Sessions III and IV: group discussions and presentations

The conference featured a breakout session that allowed participants to discuss questions related to the diagnosis and management of GLA and GSD. During the session, participants segregated into the following specialty groups: (1) Hematology Oncology, (2) Medical (Non-Hematology Oncology), (3) Surgery, (4) Radiology and (5) Pathology, Genetics and Basic Science. Each group had a moderator to help guide the discussion. Ionela Iacobas, Michael Collins, Steven Fishman, Sheena Pimpalwar and Michael Dellinger served as moderators. After the breakout session, each moderator presented their group’s answers and recommendations to the rest of the attendees. This resulted in several lively discussions and exposed a few controversies in the field (for example, nomenclature and so on). The suggestions from these productive discussions are going to be compiled into a separate report.
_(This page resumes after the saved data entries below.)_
/-! ### What changes and what does not -/

/-- Nothing but one fibre and the shared window of its spindle changes: every byte of memory, every other core,
fibre, window and unit, and the control die are as they were. -/
structure View.OnlyFibre (v : View) (s t : State) : Prop where
  rest : t = { s with cores := t.cores }
  bytes : ∀ a, readByte t.mem a = readByte s.mem a
  others : ∀ n, n ≠ v.who.core → t.core n = s.core n
  core : t.core v.who.core = (s.core v.who.core).setRes v.who.res
    { s.res v.who.core v.who.res with
      slots := (t.res v.who.core v.who.res).slots, windows := (t.res v.who.core v.who.res).windows }
  slots : ∀ sl, sl ≠ v.who.slot → t.fibre v.who.core v.who.res sl = s.fibre v.who.core v.who.res sl
  windows : ∀ k, k ≠ spindleKey v.who.slot →
    kget (t.res v.who.core v.who.res).windows k = kget (s.res v.who.core v.who.res).windows k

/-- Nothing but one fibre changes, and it becomes `f`. -/
def View.BecomesFibre (v : View) (s t : State) (f : Fibre) : Prop :=
  v.OnlyFibre s t ∧ t.fibre v.who.core v.who.res v.who.slot = some f ∧
    (t.res v.who.core v.who.res).windows = (s.res v.who.core v.who.res).windows

/-! ### Registers after an instruction -/

/-- Whether a last-use mark names a register (03 R58, R64). -/
def View.marked (v : View) (fm : Form) (id : RegId) : Bool :=
  fm.uses.any fun u => lastUse u.field && ((v.srcOf u).regs u.n).contains id

/-- A register that nothing writes: dead after a last use, else as it was (03 R64). -/
def View.used (v : View) (fm : Form) (id : RegId) : Reg :=
  if v.marked fm id then (v.reg id).kill else v.reg id

/-- The registers that a result goes to, with the part that each takes (03 R57, R61). -/
def View.parts (v : View) (d : BitVec 7) (r : Result) : List (RegId × Value) :=
  match (v.dest d).regs (if r.wide then 2 else 1) with
  | [x] => [(x, r.lo)]
  | [x, y] => [(x, r.lo), (y, r.hi)]
  | _ => []

/-- What a part does to the register it goes to, which a last use of the instruction has made dead (03 R64, R68 to R70). -/
def View.takes (v : View) (fm : Form) (id : RegId) (x : Value) : Taken := (v.used fm id).take v.width v.active v.fib.lanes x

/-- No part of a result raises SHAPE (03 R68, R70). -/
def View.Fits (v : View) (fm : Form) (d : BitVec 7) (r : Result) : Prop := ∀ p ∈ v.parts d r, v.takes fm p.1 p.2 ≠ .shape

/-- A register after an instruction with a result: what it takes, else what a last use leaves. -/
def View.after (v : View) (fm : Form) (d : BitVec 7) (r : Result) (id : RegId) : Reg :=
  match (v.parts d r).find? fun p => p.1 == id with
  | some p =>
    match v.takes fm id p.2 with
    | .writes x => x
    | _ => v.used fm id
  | none => v.used fm id

/-- A main or operand-file register. -/
def RegId.inFile : RegId → Bool
  | .v _ => true
  | .o _ => true
  | _ => false

/-- The issuing fibre goes on after its instruction with nothing changed but main and operand-file registers:
its pc advances, and its plies, lanes, masks, stacks, predicates, tiles, latch `lm` and special registers stay. -/
def Fibre.GoesOn (f g : Fibre) (ply : Nat) : Prop :=
  g = { f.retire ply with regs := { f.regs with v := g.regs.v, o := g.regs.o } }

/-- As `GoesOn`, `la` taking a value in the lanes of a mask and keeping the others (03 R62). -/
def Fibre.GoesOnLa (f g : Fibre) (ply w : Nat) (act : Mask) (x : Nat → DWord) : Prop :=
  g = { f.retire ply with regs := { f.regs with
    v := g.regs.v, o := g.regs.o, la := g.regs.la, laPoison := f.regs.laPoison &&& ~~~act } } ∧
  ∀ l, l < w → g.regs.la.getD l 0 = if act.getLsbD l then x l else f.regs.la.getD l 0

/-- The effect of an instruction of the ALU or float pipe with a result: D takes it by 03 R68 to R70, `la` takes it
in active lanes, last uses make their registers dead, the ply goes on, and all else stays (03 R62, R64, 07 R159). -/
structure View.Delivers (v : View) (fm : Form) (d : BitVec 7) (r : Result) (s t : State) : Prop where
  only : v.OnlyFibre s t
  fibre : ∃ f, t.fibre v.who.core v.who.res v.who.slot = some f ∧ v.fib.GoesOnLa f v.who.ply v.width v.active r.lane
  regs : ∀ id, id.inFile = true → t.getReg v id = v.after fm d r id

/-- As `Delivers`, for an instruction that does not write `la`. -/
structure View.DeliversPlain (v : View) (fm : Form) (d : BitVec 7) (r : Result) (s t : State) : Prop where
  only : v.OnlyFibre s t
  fibre : ∃ f, t.fibre v.who.core v.who.res v.who.slot = some f ∧ v.fib.GoesOn f v.who.ply
  regs : ∀ id, id.inFile = true → t.getReg v id = v.after fm d r id

/-- An instruction that computes a result completes with it, when its fields are ready, its operands are not
poisoned in the lanes that are read, and the destination takes the result. -/
def View.Computes (v : View) (s : State) (i : Instr) (fm : Form) (d : BitVec 7) (xs : List Opnd) (m : Mask)
    (r : Result) : Prop :=
  v.Ready fm → Clean xs m → v.Fits fm d r → ∃ t, exec i s = .next t ∧ v.Delivers fm d r s t

/-! ### The shape of a result (03 R66) -/

/-- A 32-bit result of a shape whose lanes are given. -/
def Value.shaped (sh : Shape) (f : Nat → Word) : Value :=
  match sh with
  | .u => Value.uni (f 0) false
  | .a => Value.aff (f 0) (f 1 - f 0)
  | .g => Value.per f

/-- A result of a shape whose lanes are given; one of 64 bits is never A. -/
def Result.shaped (wide : Bool) (sh : Shape) (f : Nat → DWord) : Result :=
  if wide then
    match sh with
    | .u => Result.uni64 (f 0) false
    | _ => Result.per64 f
  else Result.narrow (Value.shaped sh fun l => (f l).setWidth 32)

/-- A result holds the given lanes; one of 32 bits clears the upper half (03 R62). -/
def Result.Holds (r : Result) (f : Nat → DWord) : Prop :=
  ∀ l, r.lane l = if r.wide then f l else ((f l).setWidth 32).setWidth 64

/-- U when all sources are U, else G. -/
def plainShape (xs : List Opnd) : Shape := if xs.all fun x => x.shape == .u then .u else .g

/-- The A row of a sum or difference: both U or A, not both U. -/
def sumShape (x z : Shape) : Shape :=
  match x, z with
  | .g, _ => .g
  | _, .g => .g
  | .u, .u => .u
  | _, _ => .a

/-- The A row of a product: one U, the other A. -/
def prodShape (x z : Shape) : Shape :=
  match x, z with
  | .u, .u => .u
  | .u, .a => .a
  | .a, .u => .a
  | _, _ => .g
Session V: advances in basic science research

Talks in this session focused on recent advances in basic science research on GLA/GSD. The session began with Lianping Xing presenting her work on the crosstalk between LECs and osteoclasts. Her group has identified a factor secreted by LECs that induces the formation of osteoclasts and has found that inhibition of this factor prevents LEC-induced osteoclast differentiation. She also found that intratibial injection of LECs leads to the destruction of bone. Thuy Phung was the next speaker of the session and she described how she isolated, characterized and immortalized LECs from affected tissue from a patient with lymphangiomatosis. These cells could potentially serve as a valuable biological resource for the study of lymphangiomatosis and could be used to identify therapies for lymphangiomatosis and the genetic underpinnings of this disease. The focus of the session then switched to animal models. Donald McDonald previously reported that CCSP-rtTA;TetO-Vegfc transgenic mice develop hyperplastic lymphatic vessels in their airways. At this meeting, he described the beneficial effects of rapamycin on the lymphatic abnormalities in CCSP-rtTA;TetO-Vegfc transgenic mice. He also presented work on a new animal model of inducible chylothorax. This animal model should yield new insight into the cause of this common complication of GLA/GSD. Presentations on animal models continued with Michael Dellinger reporting that transgenic mice that overexpress a lymphatic growth factor in their bones develop lymphatic vessels in their bones. Using this model, he has identified a potential biomarker of disease activity and is starting to evaluate this factor in patients with GLA/GSD. The session ended with a presentation by Sarindr Bhumiratana, the Chief Scientific Officer of EpiBone. He gave an exciting presentation on how EpiBone is using anatomically shaped scaffolds and stem cells isolated from adipose tissue to engineer bone.

Conclusions

The presentations at the meeting revealed that substantial progress has been made in the field since the first International Meeting on GLA and GSD in 2013. Potential biomarkers have been identified, several animal models have been created, and a LEC line has been generated and immortalized. Despite this progress, many questions and controversies still exist. Importantly, the meeting gave clinicians and scientists an opportunity to discuss solutions to problems and controversies, to identify new avenues of research and to form new collaborations. We hope that these conversations and new collaborations will lead to the development of new research projects that will increase our understanding of GLA and GSD, and accelerate the discovery of new therapies for these devastating diseases.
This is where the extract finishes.